Performance guidelines#
The AMD HIP Performance Guidelines are a set of best practices designed to help developers optimize the performance of AMD GPUs. They cover established parallelization and optimization techniques, coding metaphors, and idioms that can greatly simplify programming for HIP-capable GPU architectures.
By following four main cornerstones, we can exploit the performance optimization potential of HIP.
parallel execution
memory usage optimization
optimization for maximum throughput
minimizing memory thrashing
In the following chapters, we will show you their benefits and how to use them effectively.
Parallel execution#
For optimal use, the application should reveal and efficiently imply as much parallelism as possible to keep all system components active.
Application level#
The application should optimize parallel execution across the host and devices using asynchronous calls and streams. Workloads should be assigned based on efficiency: serial to the host, parallel to the devices.
For parallel workloads, when threads need to synchronize to share data, if they
belong to the same block, they should use __syncthreads()
(see:
Synchronization functions) within the same kernel invocation. If they
belong to different blocks, they must use global memory with two separate
kernel invocations. The latter should be minimized as it adds overhead.
Device level#
Device-level optimization primarily involves maximizing parallel execution across the multiprocessors of the device. This can be achieved by executing multiple kernels concurrently on a device. The management of these kernels is facilitated by streams, which allow for the overlapping of computation and data transfers, enhancing performance. The aim is to keep all multiprocessors busy by executing enough kernels concurrently. However, launching too many kernels can lead to resource contention, so a balance must be found for optimal performance. This approach helps in achieving maximum utilization of the resources of the device.
Multiprocessor level#
Multiprocessor-level optimization involves maximizing parallel execution within each multiprocessor on a device. Each multiprocessor can execute a number of threads concurrently, and the total number of threads that can run in parallel is determined by the number of concurrent threads each multiprocessor can handle.
The key to multiprocessor-level optimization is to efficiently utilize the various functional units within a multiprocessor.
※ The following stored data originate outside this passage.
-- ==== Sys2Proof/Machine/Handoff.lean ====
section
/-! DEFINITION. Sub-block HO: START, READY, ENQUEUE, STOP, COMPLETE, SWAP (41_handoff.md). -/

namespace Sys2Proof.Machine

/-- The registers after a START that the output device accepted (R121): Playing, not stopping, mailbox empty, the shadow
at the operands. -/
def Handoff.begin (h : Handoff) (addr : Addr) (n : SampleCount) : Handoff :=
  ((h.clearMailbox.setShadow addr n).setPlaying true).setStop false

/-- START (R121). CONFIGURE_LOOP is emitted in either case; a refused configuration raises ERR_RESOURCE and changes no
register (R151). `n = 0`, `addr = 0` and START while Playing run as the rule says (log 10). -/
def execStart (rate : Rate) (addr : Addr) (n : SampleCount) (s : State) : StepResult :=
  let asked := s.emit (.configureLoop rate addr n)
  if s.configured then .next ((asked.withHo (s.ho.begin addr n)).respond (Response.answer false))
  else .next (asked.raise .errResource)

/-- READY (R122). -/
def execReady (s : State) : StepResult := .next (s.respond (Response.answer s.ho.ready))

/-- ENQUEUE (R123): overwrites, and is a no-op answered STOPPED after a stop request (R152). -/
def execEnqueue (addr : Addr) (n : SampleCount) (s : State) : StepResult :=
  if s.ho.stop then .next (s.raise .stopped)
  else .next ((s.withHo (s.ho.install addr n)).respond (Response.answer false))

/-- STOP (R124): its three effects in every state. -/
def execStop (s : State) : StepResult :=
  .next (((s.withHo ((s.ho.setStop true).setPlaying false)).emit .abort).respond (Response.answer false))

/-- COMPLETE (R125): take and clear the mailbox in every state; while Playing, retarget to the taken pair, or drain to
Idle if there was none. It has no response and raises nothing (R155). -/
def execComplete (s : State) : StepResult :=
  let taken := s.ho.clearMailbox
  if s.ho.playing then
    if s.ho.mbFull then
      .next ((s.withHo (taken.setShadow s.ho.mbAddr s.ho.mbCount)).emit (.retarget s.ho.mbAddr s.ho.mbCount))
    else .next ((s.withHo (taken.setPlaying false)).emit .abort)
  else .next (s.withHo taken)

/-- SWAP (R126): answers the new `fill_sel`. -/
def execSwap (s : State) : StepResult :=
  .next ((s.withHo s.ho.swapRoles).respond (Response.answer (!s.ho.fillSel)))

end Sys2Proof.Machine
end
This can be achieved by ensuring a sufficient number of resident warps, as at every instruction issue time, a warp scheduler selects an instruction that is ready to execute. This instruction can be another independent instruction of the same warp, exploiting Optimization for maximum instruction throughput, or more commonly an instruction of another warp, exploiting thread-level parallelism.
In comparison, device-level optimization focuses on the device as a whole, aiming to keep all multiprocessors busy by executing enough kernels concurrently. Both levels of optimization are crucial for achieving maximum performance. They work together to ensure efficient utilization of the resources of the GPU, from the individual multiprocessors to the device as a whole.
Memory optimization#
The first step in maximizing memory throughput is to minimize low-bandwidth data transfers. This involves reducing data transfers between the host and the device, as these have lower bandwidth than transfers between global memory and the device.
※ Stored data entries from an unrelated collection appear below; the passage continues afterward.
-- ==== Sys2Proof/Tests/Slice0.lean ====
section
/-! SUPPORT. Tests: the well-formedness checks, decoding of words written out from the spec's formats, one or two vectors
of 95_test_vectors.md for each operation, and a witness for the hypotheses of every statement. Expected results are the
spec's own. -/

namespace Sys2Proof.Tests

open Sys2Proof.Machine

/-- The parameter values of 95_test_vectors.md's conventions. -/
def params : Params := ⟨30000, 90000, 200000, 1, 0x20001000, 0x20001800, 2048⟩

/-- The state of R40 with those parameters. -/
def base : State := ⟨PulseState.reset, Handoff.reset, params, 0, true, [], [], []⟩

/-- A state with the given PulseState, written `(last_level, fall_ts, count, last_pulse_ts)`, at time `t`. -/
def pdAt (l : Bool) (f : Tick) (c : PulseCount) (q t : Tick) : State := { base with pd := ⟨l, f, c, q⟩, now := t }

/-- A state with the given handoff registers, written `[playing stop mb_full / mb / cur / fill_sel]`. -/
def hoAt (playing stop full : Bool) (ma : Addr) (mn : SampleCount) (ca : Addr) (cn : SampleCount) (f : Bool) : State :=
  { base with ho := ⟨full, ma, mn, playing, stop, ca, cn, f⟩ }

/-- The state after a step, if there is one. -/
def after : StepResult → Option State
  | .next s => some s
  | .fault _ => none
  | .refused _ => none

def pdAfter (r : StepResult) : Option PulseState := (after r).map (·.pd)
def hoAfter (r : StepResult) : Option Handoff := (after r).map (·.ho)
def said (r : StepResult) : Option (List Word128) := (after r).map (fun s => s.responses.map Response.word)
def sent (r : StepResult) : Option (List Word128) := (after r).map (fun s => s.portO.map OutCmd.word)

-- ==== WellFormed: an ill-formed term for each check ====

theorem test_line_wrong_agent : (Line.mk .host (.edge true) (some 5) none).wf = false := by decide
theorem test_line_no_time : (Line.mk .host .poll none none).wf = false := by decide
theorem test_line_no_cfgOk : (Line.mk .host (.start 1 2 3) none none).wf = false := by decide
theorem test_line_wf : (Line.mk .host (.start 1 2 3) none (some true)).wf = true := by decide
theorem test_params_window : ({ params with pwMin := 90001 } : Params).wf = false := by decide
theorem test_params_wrap : ({ params with chunkBase1 := 0xFFFFF900 } : Params).wf = false := by decide
theorem test_params_overlap : ({ params with chunkBytes := 2049 } : Params).wf = false := by decide
theorem test_params_wf : params.wf = true := by decide

-- ==== Decode: each constructor from a word written out from R71, R75, R77, R78 ====

theorem test_decode_nop : decode (.h 0x00000000000000000000000000000000) = .op .nop := by decide
theorem test_decode_poll : decode (.h 0x0000000900000007DEADBEEF00000001) = .op .poll := by decide
theorem test_decode_pdread : decode (.h 0x00000000000000000000000000000002) = .op .pdread := by decide
theorem test_decode_start :
    decode (.h 0x0000AC44000003EA2000102C00000004) = .op (.start 44100 0x2000102C 1002) := by decide
theorem test_decode_ready : decode (.h 0x00000000000000000000000000000005) = .op .ready := by decide
theorem test_decode_enqueue :
    decode (.h 0x00000000000004002000180000000006) = .op (.enqueue 0x20001800 1024) := by decide
theorem test_decode_stop : decode (.h 0x00000000000000000000000000000007) = .op .stop := by decide
theorem test_decode_swap : decode (.h 0x00000000000000000000000000000008) = .op .swap := by decide
theorem test_decode_pbread : decode (.h 0x00000000000000000000000000000009) = .op .pbread := by decide
theorem test_decode_pbcur : decode (.h 0x0000000000000000000000000000000A) = .op .pbcur := by decide
theorem test_decode_edge : decode (.e 0b10) = .op (.edge false) ∧ decode (.e 0b11) = .op (.edge true) := by decide
theorem test_decode_complete : decode (.c 0b1) = .op .complete := by decide
theorem test_decode_no_strobe : decode (.e 0b01) = .nothing ∧ decode (.c 0b0) = .nothing := by decide
theorem test_decode_reserved_op :
    decode (.h 0x3) = .illegal .reservedOp ∧ decode (.h 0xB) = .illegal .reservedOp
      ∧ decode (.h 0xF) = .illegal .reservedOp := by decide
theorem test_decode_reserved_bits :
    decode (.h 0x11) = .illegal .reservedBits ∧ decode (.h 0x80000001) = .illegal .reservedBits := by decide
theorem test_table_words :
    decodeTableWord 128 0x6 = some (.enqueue 0 0) ∧ decodeTableWord 32 0x4 = some (.start 0 0 0)
      ∧ decodeTableWord 2 0b10 = some (.edge false) ∧ decodeTableWord 1 0b1 = some .complete
      ∧ decodeTableWord 8 0b11 = some (.edge true) ∧ decodeTableWord 8 0b1 = some .complete := by decide
theorem test_table_word_runs_from_reset :
    step (State.reset.withFetchWord 128 0x7) = exec .stop State.reset
      ∧ step (State.reset.withFetchWord 8 0b10) = exec (.edge false) State.reset := ⟨rfl, rfl⟩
Additionally, data transfers between global memory and the device should be minimized by maximizing the use of on-chip memory: shared memory and caches. Shared memory acts as a user-managed cache, where the application explicitly allocates and accesses it. A common programming pattern is to stage data from device memory into shared memory. This involves each thread of a block loading data from device memory to shared memory, synchronizing with all other threads of the block, processing the data in shared memory, synchronizing again if necessary, and writing the results back to device global memory.
For some applications, a traditional hardware-managed cache is more appropriate to exploit data locality. On devices of certain compute capabilities, the same on-chip memory is used for both L1 and shared memory, and the amount dedicated to each is configurable for each kernel call.
Finally, the throughput of memory accesses by a kernel can vary significantly depending on the access pattern for each type of memory. Therefore, the next step in maximizing memory throughput is to organize memory accesses as optimally as possible. This is especially important for global memory accesses, as global memory bandwidth is low compared to available on-chip bandwidths and arithmetic instruction throughput. Thus, non-optimal global memory accesses generally have a high impact on performance.
Data Transfer#
Applications should aim to minimize data transfers between the host and the device. This can be achieved by moving more computations from the host to the device, even if it means running kernels that do not fully utilize the parallelism for device. Intermediate data structures can be created, used, and discarded in device memory without being mapped or copied to host memory.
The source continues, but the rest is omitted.